● **Problem**
Give back only the lines in the records below from the one with "def veRegs : VeCtx" to the one with "of its entry. -/", both inclusive, word for word.

-------- Information provided --------

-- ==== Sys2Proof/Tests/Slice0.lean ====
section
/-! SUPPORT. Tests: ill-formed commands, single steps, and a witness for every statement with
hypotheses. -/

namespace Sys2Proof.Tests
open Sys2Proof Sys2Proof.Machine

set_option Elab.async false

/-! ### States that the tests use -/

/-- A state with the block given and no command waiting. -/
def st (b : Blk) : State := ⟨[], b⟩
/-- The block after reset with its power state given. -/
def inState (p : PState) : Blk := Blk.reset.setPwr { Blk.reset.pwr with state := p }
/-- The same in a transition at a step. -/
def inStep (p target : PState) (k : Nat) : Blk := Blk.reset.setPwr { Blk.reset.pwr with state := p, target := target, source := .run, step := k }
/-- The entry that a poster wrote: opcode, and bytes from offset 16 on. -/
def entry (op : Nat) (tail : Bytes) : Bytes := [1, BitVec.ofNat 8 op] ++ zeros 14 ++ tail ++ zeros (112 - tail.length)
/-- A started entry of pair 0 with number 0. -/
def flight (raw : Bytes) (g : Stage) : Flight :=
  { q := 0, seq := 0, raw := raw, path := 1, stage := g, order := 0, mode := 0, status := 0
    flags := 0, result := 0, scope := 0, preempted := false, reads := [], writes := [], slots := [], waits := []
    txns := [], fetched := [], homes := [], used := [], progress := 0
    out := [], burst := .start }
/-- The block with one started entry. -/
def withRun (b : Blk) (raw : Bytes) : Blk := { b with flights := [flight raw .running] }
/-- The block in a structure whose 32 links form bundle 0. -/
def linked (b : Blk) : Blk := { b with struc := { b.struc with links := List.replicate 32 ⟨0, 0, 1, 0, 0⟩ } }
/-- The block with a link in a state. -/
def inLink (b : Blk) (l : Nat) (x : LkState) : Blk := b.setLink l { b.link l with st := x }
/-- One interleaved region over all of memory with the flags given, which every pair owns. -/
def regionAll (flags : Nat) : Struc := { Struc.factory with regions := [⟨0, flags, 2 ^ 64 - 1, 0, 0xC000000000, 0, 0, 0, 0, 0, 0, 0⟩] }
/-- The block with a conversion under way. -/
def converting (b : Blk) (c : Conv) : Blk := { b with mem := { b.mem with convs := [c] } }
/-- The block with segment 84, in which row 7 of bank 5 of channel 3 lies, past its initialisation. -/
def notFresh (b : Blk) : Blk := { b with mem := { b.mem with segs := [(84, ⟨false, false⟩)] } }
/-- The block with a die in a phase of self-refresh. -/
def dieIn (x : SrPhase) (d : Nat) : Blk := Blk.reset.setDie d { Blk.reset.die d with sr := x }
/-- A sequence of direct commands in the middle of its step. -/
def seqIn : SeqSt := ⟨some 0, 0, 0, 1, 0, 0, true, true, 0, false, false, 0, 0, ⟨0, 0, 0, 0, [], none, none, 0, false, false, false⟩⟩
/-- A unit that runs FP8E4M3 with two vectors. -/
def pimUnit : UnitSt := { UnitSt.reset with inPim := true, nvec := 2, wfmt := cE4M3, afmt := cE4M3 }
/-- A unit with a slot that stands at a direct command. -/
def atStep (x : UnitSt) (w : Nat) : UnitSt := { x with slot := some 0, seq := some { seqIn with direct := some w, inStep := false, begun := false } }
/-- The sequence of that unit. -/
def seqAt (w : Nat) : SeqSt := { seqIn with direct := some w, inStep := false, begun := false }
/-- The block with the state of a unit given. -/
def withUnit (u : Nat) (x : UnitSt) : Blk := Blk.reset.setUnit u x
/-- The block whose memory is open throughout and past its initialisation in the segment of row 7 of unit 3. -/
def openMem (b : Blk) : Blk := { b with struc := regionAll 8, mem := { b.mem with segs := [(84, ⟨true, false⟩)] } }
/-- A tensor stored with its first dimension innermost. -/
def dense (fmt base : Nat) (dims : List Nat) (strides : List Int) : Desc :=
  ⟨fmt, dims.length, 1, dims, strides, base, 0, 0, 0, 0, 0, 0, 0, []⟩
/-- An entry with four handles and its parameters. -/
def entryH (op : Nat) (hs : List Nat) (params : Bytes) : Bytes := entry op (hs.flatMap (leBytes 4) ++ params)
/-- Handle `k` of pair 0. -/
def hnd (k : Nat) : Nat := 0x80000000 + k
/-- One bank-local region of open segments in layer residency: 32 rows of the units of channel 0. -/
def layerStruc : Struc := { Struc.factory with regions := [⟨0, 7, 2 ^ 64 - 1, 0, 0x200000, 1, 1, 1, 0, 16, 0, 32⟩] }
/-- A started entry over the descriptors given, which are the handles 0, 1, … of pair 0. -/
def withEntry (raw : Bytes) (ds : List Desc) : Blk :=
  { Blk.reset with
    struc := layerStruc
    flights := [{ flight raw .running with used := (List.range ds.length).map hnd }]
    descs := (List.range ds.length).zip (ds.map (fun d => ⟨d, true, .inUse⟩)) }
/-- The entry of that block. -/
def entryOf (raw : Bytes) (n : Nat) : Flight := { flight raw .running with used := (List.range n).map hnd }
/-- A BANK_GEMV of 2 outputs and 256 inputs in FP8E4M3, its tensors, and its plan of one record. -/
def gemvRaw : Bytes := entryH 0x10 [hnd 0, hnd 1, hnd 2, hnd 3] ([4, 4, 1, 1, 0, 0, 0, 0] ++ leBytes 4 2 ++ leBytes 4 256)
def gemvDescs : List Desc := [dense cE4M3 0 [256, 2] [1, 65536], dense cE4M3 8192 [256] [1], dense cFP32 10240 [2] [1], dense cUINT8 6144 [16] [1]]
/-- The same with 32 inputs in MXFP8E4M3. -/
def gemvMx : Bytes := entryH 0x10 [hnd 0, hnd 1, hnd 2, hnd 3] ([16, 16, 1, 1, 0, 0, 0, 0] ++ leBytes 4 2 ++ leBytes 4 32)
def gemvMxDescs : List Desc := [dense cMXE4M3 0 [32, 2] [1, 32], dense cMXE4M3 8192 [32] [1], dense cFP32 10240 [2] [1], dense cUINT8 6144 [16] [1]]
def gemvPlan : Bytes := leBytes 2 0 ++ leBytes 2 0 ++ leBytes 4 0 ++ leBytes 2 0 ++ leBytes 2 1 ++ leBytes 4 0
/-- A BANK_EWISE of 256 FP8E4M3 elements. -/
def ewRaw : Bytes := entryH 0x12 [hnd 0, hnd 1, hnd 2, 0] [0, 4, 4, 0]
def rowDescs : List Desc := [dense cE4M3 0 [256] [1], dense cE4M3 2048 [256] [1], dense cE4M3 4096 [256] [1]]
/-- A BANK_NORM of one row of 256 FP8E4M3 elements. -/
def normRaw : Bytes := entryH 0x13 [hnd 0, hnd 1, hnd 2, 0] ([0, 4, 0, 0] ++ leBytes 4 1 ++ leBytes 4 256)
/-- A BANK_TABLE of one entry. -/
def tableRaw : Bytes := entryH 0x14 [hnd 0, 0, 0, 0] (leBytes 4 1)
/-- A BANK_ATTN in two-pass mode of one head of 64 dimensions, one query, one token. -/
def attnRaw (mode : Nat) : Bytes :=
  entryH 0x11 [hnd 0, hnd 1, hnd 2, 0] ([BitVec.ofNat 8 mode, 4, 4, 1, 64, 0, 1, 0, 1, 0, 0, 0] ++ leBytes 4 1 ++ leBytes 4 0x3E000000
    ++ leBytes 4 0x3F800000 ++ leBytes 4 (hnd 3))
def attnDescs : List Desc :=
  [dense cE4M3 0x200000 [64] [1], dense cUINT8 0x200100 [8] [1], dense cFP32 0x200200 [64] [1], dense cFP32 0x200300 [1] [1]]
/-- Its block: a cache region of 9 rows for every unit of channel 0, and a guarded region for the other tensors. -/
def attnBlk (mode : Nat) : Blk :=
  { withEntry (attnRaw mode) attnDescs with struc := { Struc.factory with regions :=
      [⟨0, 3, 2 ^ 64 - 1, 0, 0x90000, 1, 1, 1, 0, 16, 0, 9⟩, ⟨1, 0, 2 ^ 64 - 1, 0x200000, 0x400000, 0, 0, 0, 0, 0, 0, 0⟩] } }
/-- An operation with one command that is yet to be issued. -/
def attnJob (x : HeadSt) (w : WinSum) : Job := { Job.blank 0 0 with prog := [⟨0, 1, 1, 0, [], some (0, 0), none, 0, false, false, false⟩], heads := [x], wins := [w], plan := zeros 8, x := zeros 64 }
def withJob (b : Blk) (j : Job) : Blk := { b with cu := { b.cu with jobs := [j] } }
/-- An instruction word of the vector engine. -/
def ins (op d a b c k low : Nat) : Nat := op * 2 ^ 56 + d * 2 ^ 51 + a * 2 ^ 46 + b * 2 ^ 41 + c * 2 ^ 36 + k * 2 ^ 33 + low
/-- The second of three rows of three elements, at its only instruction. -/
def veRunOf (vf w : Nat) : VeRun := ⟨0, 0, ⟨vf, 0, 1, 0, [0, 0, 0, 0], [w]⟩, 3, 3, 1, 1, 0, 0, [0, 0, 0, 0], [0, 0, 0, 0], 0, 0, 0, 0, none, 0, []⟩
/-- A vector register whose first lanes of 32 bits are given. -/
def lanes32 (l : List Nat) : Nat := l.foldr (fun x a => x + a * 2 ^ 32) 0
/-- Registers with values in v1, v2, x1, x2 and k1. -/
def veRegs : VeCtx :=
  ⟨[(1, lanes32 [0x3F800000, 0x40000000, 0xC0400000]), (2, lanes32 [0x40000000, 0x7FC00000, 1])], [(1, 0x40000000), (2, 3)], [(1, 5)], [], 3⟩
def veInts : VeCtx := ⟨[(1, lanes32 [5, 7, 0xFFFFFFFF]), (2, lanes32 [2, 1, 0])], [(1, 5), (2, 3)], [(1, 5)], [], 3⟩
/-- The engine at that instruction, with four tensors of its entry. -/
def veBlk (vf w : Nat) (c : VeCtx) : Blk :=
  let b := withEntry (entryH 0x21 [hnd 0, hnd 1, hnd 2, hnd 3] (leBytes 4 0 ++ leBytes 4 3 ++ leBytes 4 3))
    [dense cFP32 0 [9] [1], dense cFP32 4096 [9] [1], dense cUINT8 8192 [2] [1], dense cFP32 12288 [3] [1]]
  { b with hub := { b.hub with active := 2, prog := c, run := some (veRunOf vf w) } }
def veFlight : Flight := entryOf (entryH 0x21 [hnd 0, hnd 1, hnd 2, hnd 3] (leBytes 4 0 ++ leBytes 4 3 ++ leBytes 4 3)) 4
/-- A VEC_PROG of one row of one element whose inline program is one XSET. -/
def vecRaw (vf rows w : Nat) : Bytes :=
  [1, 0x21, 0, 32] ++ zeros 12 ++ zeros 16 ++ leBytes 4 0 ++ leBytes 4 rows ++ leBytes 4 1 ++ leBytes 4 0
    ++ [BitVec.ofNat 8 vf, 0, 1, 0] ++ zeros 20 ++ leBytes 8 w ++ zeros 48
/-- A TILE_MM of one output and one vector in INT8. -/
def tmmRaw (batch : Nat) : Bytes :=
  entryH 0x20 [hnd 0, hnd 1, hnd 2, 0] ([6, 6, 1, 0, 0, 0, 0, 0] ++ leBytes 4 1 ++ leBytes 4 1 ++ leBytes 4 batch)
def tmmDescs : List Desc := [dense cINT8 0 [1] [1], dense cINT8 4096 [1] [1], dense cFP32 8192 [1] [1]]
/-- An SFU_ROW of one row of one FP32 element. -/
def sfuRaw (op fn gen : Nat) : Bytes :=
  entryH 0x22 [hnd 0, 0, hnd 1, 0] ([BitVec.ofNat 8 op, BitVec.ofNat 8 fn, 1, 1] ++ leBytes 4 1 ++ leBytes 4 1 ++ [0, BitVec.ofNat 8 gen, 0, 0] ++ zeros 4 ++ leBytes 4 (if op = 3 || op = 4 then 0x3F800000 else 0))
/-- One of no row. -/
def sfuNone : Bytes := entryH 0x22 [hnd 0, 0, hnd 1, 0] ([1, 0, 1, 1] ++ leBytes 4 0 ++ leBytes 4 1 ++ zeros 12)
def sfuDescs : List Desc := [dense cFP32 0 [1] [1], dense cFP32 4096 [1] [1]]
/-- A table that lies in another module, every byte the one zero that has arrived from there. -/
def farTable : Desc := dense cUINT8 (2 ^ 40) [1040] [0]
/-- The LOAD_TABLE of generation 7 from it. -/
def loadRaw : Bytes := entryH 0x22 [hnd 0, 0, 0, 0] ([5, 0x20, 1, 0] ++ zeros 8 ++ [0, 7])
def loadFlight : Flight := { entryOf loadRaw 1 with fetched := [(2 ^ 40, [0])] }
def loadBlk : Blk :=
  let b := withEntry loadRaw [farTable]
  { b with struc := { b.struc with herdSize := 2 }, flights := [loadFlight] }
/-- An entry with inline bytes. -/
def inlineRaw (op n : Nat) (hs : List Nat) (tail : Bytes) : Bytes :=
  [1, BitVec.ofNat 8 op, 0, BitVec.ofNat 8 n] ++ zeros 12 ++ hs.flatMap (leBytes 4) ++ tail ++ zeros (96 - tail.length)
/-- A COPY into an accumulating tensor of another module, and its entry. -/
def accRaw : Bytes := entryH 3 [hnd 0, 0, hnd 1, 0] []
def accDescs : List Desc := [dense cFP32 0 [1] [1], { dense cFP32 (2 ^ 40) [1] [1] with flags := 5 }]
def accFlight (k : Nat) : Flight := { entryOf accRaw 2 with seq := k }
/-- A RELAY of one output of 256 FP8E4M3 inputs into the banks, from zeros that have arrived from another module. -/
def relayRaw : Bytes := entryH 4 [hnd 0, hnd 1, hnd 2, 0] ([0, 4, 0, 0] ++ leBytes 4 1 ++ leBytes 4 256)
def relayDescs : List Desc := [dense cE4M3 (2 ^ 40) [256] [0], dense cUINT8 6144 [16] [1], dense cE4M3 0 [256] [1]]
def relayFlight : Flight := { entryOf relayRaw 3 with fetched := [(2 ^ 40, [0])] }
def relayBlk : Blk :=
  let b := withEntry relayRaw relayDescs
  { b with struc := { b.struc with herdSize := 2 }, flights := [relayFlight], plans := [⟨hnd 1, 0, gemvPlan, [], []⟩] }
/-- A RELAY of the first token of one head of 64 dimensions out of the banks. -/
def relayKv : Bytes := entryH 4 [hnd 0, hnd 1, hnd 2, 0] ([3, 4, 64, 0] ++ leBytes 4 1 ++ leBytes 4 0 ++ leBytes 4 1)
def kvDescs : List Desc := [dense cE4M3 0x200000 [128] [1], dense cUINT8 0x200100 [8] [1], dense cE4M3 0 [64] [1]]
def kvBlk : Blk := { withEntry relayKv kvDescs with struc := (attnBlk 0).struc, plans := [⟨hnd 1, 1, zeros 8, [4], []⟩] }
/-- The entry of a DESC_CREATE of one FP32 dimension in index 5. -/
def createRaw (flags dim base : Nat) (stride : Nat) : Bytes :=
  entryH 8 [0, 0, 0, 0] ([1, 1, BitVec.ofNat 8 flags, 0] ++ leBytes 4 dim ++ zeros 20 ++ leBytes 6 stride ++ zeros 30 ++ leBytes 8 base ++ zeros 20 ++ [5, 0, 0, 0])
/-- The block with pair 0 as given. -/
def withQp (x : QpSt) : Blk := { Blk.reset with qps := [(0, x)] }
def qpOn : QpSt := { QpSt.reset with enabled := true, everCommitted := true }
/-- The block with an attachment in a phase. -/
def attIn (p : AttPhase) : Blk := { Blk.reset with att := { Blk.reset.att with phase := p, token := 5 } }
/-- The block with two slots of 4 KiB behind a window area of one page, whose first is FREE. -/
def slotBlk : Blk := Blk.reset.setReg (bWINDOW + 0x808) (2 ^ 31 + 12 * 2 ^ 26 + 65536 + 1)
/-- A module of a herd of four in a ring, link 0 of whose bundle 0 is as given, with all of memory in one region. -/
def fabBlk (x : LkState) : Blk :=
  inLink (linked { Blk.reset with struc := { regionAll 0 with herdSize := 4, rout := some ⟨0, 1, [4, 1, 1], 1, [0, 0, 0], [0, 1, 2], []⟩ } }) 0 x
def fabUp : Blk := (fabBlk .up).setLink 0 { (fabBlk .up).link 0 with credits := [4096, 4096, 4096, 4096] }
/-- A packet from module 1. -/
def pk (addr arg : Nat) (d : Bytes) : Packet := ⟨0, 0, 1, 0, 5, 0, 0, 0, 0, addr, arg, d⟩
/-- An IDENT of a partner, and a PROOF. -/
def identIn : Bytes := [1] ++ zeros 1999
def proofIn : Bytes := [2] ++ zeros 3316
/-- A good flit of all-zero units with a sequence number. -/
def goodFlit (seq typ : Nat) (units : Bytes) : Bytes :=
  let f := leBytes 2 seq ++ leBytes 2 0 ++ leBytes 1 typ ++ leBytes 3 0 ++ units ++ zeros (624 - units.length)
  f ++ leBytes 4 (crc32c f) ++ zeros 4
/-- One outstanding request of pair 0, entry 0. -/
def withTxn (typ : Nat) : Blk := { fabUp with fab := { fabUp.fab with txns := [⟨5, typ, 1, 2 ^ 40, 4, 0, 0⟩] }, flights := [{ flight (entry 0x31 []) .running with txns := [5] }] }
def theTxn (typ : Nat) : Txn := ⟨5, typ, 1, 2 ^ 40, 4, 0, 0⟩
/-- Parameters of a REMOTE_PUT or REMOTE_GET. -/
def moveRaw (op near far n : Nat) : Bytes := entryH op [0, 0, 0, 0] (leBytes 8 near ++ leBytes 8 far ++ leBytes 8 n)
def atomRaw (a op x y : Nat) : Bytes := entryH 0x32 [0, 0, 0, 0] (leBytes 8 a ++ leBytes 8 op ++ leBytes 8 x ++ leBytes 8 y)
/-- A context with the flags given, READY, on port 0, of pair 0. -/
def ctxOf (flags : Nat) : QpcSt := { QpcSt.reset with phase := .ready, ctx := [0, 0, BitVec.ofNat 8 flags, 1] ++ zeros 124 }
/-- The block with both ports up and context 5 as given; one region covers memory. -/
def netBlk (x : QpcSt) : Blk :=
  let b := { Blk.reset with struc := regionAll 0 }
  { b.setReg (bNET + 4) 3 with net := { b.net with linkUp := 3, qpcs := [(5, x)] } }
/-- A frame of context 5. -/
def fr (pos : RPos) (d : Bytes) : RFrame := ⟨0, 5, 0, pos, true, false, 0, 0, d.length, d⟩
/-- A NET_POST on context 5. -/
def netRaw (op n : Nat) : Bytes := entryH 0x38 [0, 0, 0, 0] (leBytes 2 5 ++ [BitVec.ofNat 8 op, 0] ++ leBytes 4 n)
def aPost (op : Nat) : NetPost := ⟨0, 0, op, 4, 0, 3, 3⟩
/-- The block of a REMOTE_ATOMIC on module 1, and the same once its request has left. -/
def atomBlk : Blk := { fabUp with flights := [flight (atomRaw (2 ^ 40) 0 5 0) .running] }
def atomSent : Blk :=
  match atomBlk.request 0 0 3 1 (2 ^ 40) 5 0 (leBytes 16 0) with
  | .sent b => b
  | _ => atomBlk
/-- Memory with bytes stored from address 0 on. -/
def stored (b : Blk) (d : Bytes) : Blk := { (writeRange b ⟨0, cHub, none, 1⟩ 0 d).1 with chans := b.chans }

--------

● **Exercise output**
def veRegs : VeCtx :=
  ⟨[(1, lanes32 [0x3F800000, 0x40000000, 0xC0400000]), (2, lanes32 [0x40000000, 0x7FC00000, 1])], [(1, 0x40000000), (2, 3)], [(1, 5)], [], 3⟩
def veInts : VeCtx := ⟨[(1, lanes32 [5, 7, 0xFFFFFFFF]), (2, lanes32 [2, 1, 0])], [(1, 5), (2, 3)], [(1, 5)], [], 3⟩
/-- The engine at that instruction, with four tensors of its entry. -/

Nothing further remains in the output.